Литмир - Электронная Библиотека

Однажды у Мясницких ворот рано поутру нашли четырех караульных стрельцов – без памяти, проломаны головы, порублены суставы. Приволокли их в Стремянный полк, в съезжую избу. Послали за Федором Левонтьевичем Шакловитым, и при нем они рассказали:

«Стоим у ворот на карауле, боже упаси, не выпивши. А время – заря… Вдруг с пустыря налетают верхоконные и, здорово живешь, начинают нас бить обухами, чеканами, кистенями… Злее всех был один, толстый, в белом атласном кафтане, в боярской шапке. Те уж его унимали: „Полно-де бить, Лев Кириллович, убьешь до смерти…“ А он кричит: „Не то еще будет, заплачу проклятым стрельцам за моих братьев“.

Шакловитый, усмехаясь, слушал. Осматривал раны. Взяв в руки отрубленный палец, являл его с крыльца сторонним людям и стрельцам. «Да, – говорил, – видно, будут и вас скоро таскать за ноги…»

Чудно. Не верилось, чтобы вдруг Лев Кириллович стал так баловать. А уж Гладкий, Петров и Чермный разносили по слободам, что Лев Кириллович с товарищами ездят по ночам, приглядываются, – узнают, кто семь лет назад воровал в Кремле, и того бьют до смерти… «Конечно, – отвечали стрельцы смирно, – за воровство-то по голове не гладют…»

Прошло дня три, и опять у Покровских ворот те же верхоконные с толстым боярином наскочили на заставу, били чеканами, плетями, саблями, поранили многих… Кое-где в полках ударили набат, но стрельцы вконец испугались, не вышли… По ночам с караулов стали убегать. Требовали, чтобы в наряд посылали их не менее сотни и с пушкой… Будто с глазу – совсем осмирнели стрельцы…

А потом пошел слух, что этих верхоконных озорников кое-кого уже признали: Степку Одоевского, Мишку Тыртова, что жил у него в любовниках, Петра Андреевича Толстого, а вот, в белом кафтане, будто бы даже был и не боярин, а подьячий Матвейка Шошин, близкий человек царевны. Руками разводили, – чего же они добиваются этим озорством?

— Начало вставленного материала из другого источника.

theorem perform_peek_twice {s : State} {xs : List Byte} (h : readAll s = .ok xs) :
    ∃ t u, perform .peek s = .next t ∧ perform .peek t = .next u ∧
      u.returned = s.returned ++ [.peek xs, .peek xs] := by
  have hagain : readAll { s with returned := s.returned ++ [.peek xs] } = .ok xs := by rwa [readAll_of_returned]
  exact ⟨_, _, perform_peek_of_readAll_ok h, perform_peek_of_readAll_ok hagain, by simp⟩

/-- The first `TAKE` leaves an empty buffer, which the second one reads. -/
theorem perform_take_twice {s : State} {xs : List Byte} (h : readAll s = .ok xs) :
    ∃ t u, perform .take s = .next t ∧ perform .take t = .next u ∧
      u.returned = s.returned ++ [.take xs, .take []] := by
  have hagain : readAll { s with buf := [], len := 0, returned := s.returned ++ [.take xs] } = .ok [] :=
    readAll_of_empty ((empty_iff _).mpr rfl)
  exact ⟨_, _, perform_take_of_readAll_ok h, perform_take_of_readAll_ok hagain, by simp⟩

/-! ### Translations in a row -/

/-- `TRANSLATE` of a received byte takes it off `rx_q` and handles it (41_scan_translator.md R111). -/
theorem perform_translate_handles {s : State} {b : Byte} {q : List Byte} (h : s.rxQ = b :: q) :
    ∃ t, perform .translate s = .next t ∧ Handles b (emission b) { s with rxQ := q } t := by
  have hhandles := exec_handles (decodeByte b) { s with rxQ := q }
  rwa [opcode_decodeByte, ← perform_translate_of_rxQ_cons h] at hhandles

/-- The same in the terms of the state before the byte was taken off: appends do not look at `rx_q`. -/
theorem perform_translate_appended {s : State} {b : Byte} {q : List Byte} (h : s.rxQ = b :: q) :
    ∃ t, perform .translate s = .next t ∧ Appended (emission b) s t ∧ t.rxQ = q := by
  obtain ⟨t, hperform, happended, -, -, hrxQ, -⟩ := perform_translate_handles h
  exact ⟨t, hperform, happended, hrxQ⟩

/-- Settles O36: a `PEEK` keeps what the next read sees, a `TAKE` empties it, and the first `TRANSLATE` leaves the second
byte at the head of `rx_q`. -/
theorem readingTwice : Obligations.ReadingTwice := by
  unfold Obligations.ReadingTwice
  constructor
  · intro s hslots
    have hread : readAll s = .ok (stored s) := readAll_ok hslots
    exact ⟨⟨stored s, perform_peek_twice hread⟩, ⟨stored s, perform_take_twice hread⟩⟩
  · intro b q s hq
    obtain ⟨t, hfirst, happendedFirst, hqt⟩ := perform_translate_appended hq
    obtain ⟨u, hsecond, happendedSecond, -⟩ := perform_translate_appended hqt
    exact ⟨t, u, hfirst, hsecond, happendedFirst, happendedSecond⟩

end Sys2Proof.Machine
end

section
/-! PROOFS. The decoder and the encoder are inverse to each other (30_encoding.md R70, R74, R80). -/

namespace Sys2Proof.Machine

theorem decode_cons (b : Byte) (rest : List Byte) : decode (b :: rest) = .ok (decodeByte b, rest) := rfl

theorem encode_eq_singleton_iff (i : Instr) (b : Byte) : encode i = [b] ↔ opcode i = b := by
  simp [encode]

/-- The row stands in the table at the place its byte names. -/
theorem decodeByte_opcode (i : Instr) : decodeByte (opcode i) = i := by
  cases i <;> rfl

theorem encode_decodeByte (b : Byte) : encode (decodeByte b) = [b] :=
  (encode_eq_singleton_iff _ b).mpr (opcode_decodeByte b)

theorem decode_encode_append (i : Instr) (rest : List Byte) : decode (encode i ++ rest) = .ok (i, rest) := by
  rw [encode, List.singleton_append, decode_cons, decodeByte_opcode]

/-- No two rows share an encoding. -/
theorem eq_decodeByte_of_encode {j : Instr} {b : Byte} (h : encode j = [b]) : j = decodeByte b := by
  rw [← (encode_eq_singleton_iff j b).mp h, decodeByte_opcode]

/-- Settles O1: an encoding is the row's one byte, and that byte selects the row. -/
theorem decodeOfEncodeIsTheInstruction : Obligations.DecodeOfEncodeIsTheInstruction := by
  unfold Obligations.DecodeOfEncodeIsTheInstruction
  intro i rest _
  exact decode_encode_append i rest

Нехорошо было на Москве, тревожно. Каждую ночь в Кремль посылали наряд человек по пятисот. Возвращались оттуда пьяные. Ждали пожаров. Рассказывали, будто изготовлены хитрого устройства ручные гранаты и Никита Гладкий тайно возил их в Преображенское, подбросил на дороге, где царю Петру идти, но только они не взорвались. Все ждали чего-то, затаились.

В Преображенском, с приездом Петра, не переставая стреляли пушки. На дорогах стояли за рогатками бритые солдаты с бабьими волосами, в шляпах, в зеленых кафтанцах. Несколько раз бродящий народ, раскричавшись на базаре, собирался идти в Преображенское громить амбары, но, не доходя Яузы, повсюду натыкались на солдат, и те грозили стрелять. Всем надоело – скорее бы кто-нибудь кого-нибудь сожрал: Софья ли Петра, Петр ли Софью… Лишь бы что-нибудь утвердилось…

14

Через рогатки по Мясницкой пробирался верхом Василий Волков. На каждом шагу останавливали, он отвечал: «Стольник царя Петра, с царским указом…» На Лубянской площади свет костров озарял приземистую башню, облупленные зубчатые стены, уходящие в темноту к Неглинной. Чернее казалось небо в августовских звездах, гуще древесные заросли за тынами и заборами кругом площади. Поблескивали кресты низеньких церковок. Множество торговых палаток были безлюдны за поздним временем. Направо, у длинной избы Стремянного полка, сидели люди с секирами.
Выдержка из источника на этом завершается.